4.5. Enhancements to NUMA in Red Hat Enterprise Linux 6

This allows the operating system to detect low-level hardware details (such as logical CPUs, hyper threads, cores, sockets, NUMA nodes and access times between nodes) at boot time, and optimize processing on your system.

This new scheduling mode ensures that runtime is shared evenly between eligible processes. Combining this with topology detection allows processes to be scheduled onto CPUs within the same socket to avoid the need for expensive remote memory access, and ensure that cache content is preserved wherever possible.

malloc is now optimized to ensure that the regions of memory that are allocated to a process are as physically close as possible to the core on which the process is executing. This increases memory access speeds.

Similarly to malloc, this is now optimized to use memory that is physically close to the CPU handling I/O operations such as device interrupts.

Information recorded by device drivers about which CPU handles which interrupts can be used to restrict interrupt handling to CPUs within the same physical socket, preserving cache affinity and limiting high-volume cross-socket communication.

Typically, 90% of locks are acquired for read-only purposes. RCU locking removes the need to obtain an exclusive-access lock when the data being accessed is not being modified. This locking mode is now used in page cache memory allocation: locking is now used only for allocation or deallocation operations.

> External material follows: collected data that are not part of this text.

/-- What one step of the dispatcher gives: it is held (R184), goes on, has routed everything, or is stopped (R607). -/
inductive DispOut
  | held
  | go (s : State) (d : DispSt)
  | done (s : State)
  | stopped (s : State)

/-- The sieve job of a dispatched tile (R180, R181): rows 0 to V - 1 of the activation source, and of each the elements of its K tile,
whether its words go through the turn tile or not (DESIGN CHOICE: R180 names those elements, and PTRANS only the order of the read).
-/
def dispJob (d : DispSt) (w : StepWord) (h : Hdr) (addr : Nat) (ea : Int) (tb : Desc) (eb : Int) (xa : Nat) : SieveJob :=
  let n := min (W.fn w 23 10 + 1) 64
  let pt := W.fnb w 33
  let tr := if W.fnb w 2 then h.gaxis else !h.gaxis
  ⟨d.job.seq, .spmm (some h) addr ea tb eb (64 * (xa + d.kb)) n (W.fn w 19 4 + d.b) tr true pt,
    d.job.nc, d.job.cut, .none, true⟩

/-- One step of the dispatcher. -/
def State.dispStep (s : State) (c : Core) (d : DispSt) : DispOut :=
  match d.job.kind with
  | .disp w ta tb xa kc xc nblk ea eb =>
    let ms := dispMembers w
    let m := ms.length
    let v := W.fn w 23 10 + 1
    if kc ≤ d.kb then
      -- clear the blocks that never reached an array (R183)
      if nblk ≤ d.cb then .done s
      else
        match (if NSet.has d.cb d.had then none else ms[d.cb % m]?) with
        | none => .go s { d with cb := d.cb + 1 }
        | some a =>
          if !(s.arrTakes c a) then .go s { d with cb := d.cb + 1 }
          else if 4 ≤ (s.arr c a).opq.length then .held
          else .go (s.arrEnqueue c a ⟨d.job.seq + d.n, .clear (W.fn w 9 10 + d.cb / m * v) v, d.job.nc, .none, false, none⟩)
            { d with cb := d.cb + 1, n := d.n + 1 }
    else if !d.round.isEmpty ∧ (d.b = nblk ∨ d.b % m = 0) then
      (match s.dispFeed c d with
       | some s => .go s { d with round := [], n := d.n + 1 }
       | none => .held)
    else if nblk ≤ d.b then .go s { d with kb := d.kb + 1, b := 0 }
    else
      let addr := if W.fnb w 2 then D.pairAddr ta (xc + d.b) (xa + d.kb) else D.pairAddr ta (xa + d.kb) (xc + d.b)
      let next := { d with b := d.b + 1 }
      let u := s.useHdr c 3 9 addr
      if u.2.1 then .stopped (u.2.2.stopSieve c)
      else
        match judgeHdr (s.unitWord addr) with
        | .ok h =>
          (match routeOf (W.fn w 0 2) d.job.cut h, ms[d.b % m]? with
           | .array, some a =>
             let x := s.arr c a
             if !(s.arrTakes c a) then .go u.2.2 next
             else if 2 ≤ x.loadq.length then .held
             else
               let job : LoadJob := ⟨d.job.seq + d.n, 1, [⟨h, none, ea⟩], .none, false, false, none⟩
               .go (u.2.2.setArr c a { x with loadq := x.loadq ++ [job] })
                 { next with round := d.round ++ [(a.val, d.b, !(NSet.has d.b d.had))], had := NSet.add d.b d.had, n := d.n + 1 }
           | .sieve, _ =>
             if 16 ≤ (s.sieve c).jobs.length then .held
             else
               let s := u.2.2.bumpHi (rSieveCnt c 3) 1
               let q := s.sieve c
               let jobs := q.jobs.filter (·.fromDisp) ++ dispJob d w h addr ea tb eb xa :: q.jobs.filter (fun x => !x.fromDisp)
               .go (s.setSieve c { q with jobs := jobs }) next
           | _, _ => .go (u.2.2.bumpLo (rSieveCnt c 3) 1) next)
        | .mismatch => .go (u.2.2.bumpLo (rSieveCnt c 3) 1) next
        | _ => .go u.2.2 next
  | _ => .done s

Many algorithms have been updated to perform lock coordination among cooperating CPUs on the same socket to allow for more fine-grained locking. Numerous global spinlocks have been replaced with per-socket locking methods, and updated memory allocator zones and related memory page lists allow memory allocation logic to traverse a more efficient subset of the memory mapping data structures when performing allocation or deallocation operations.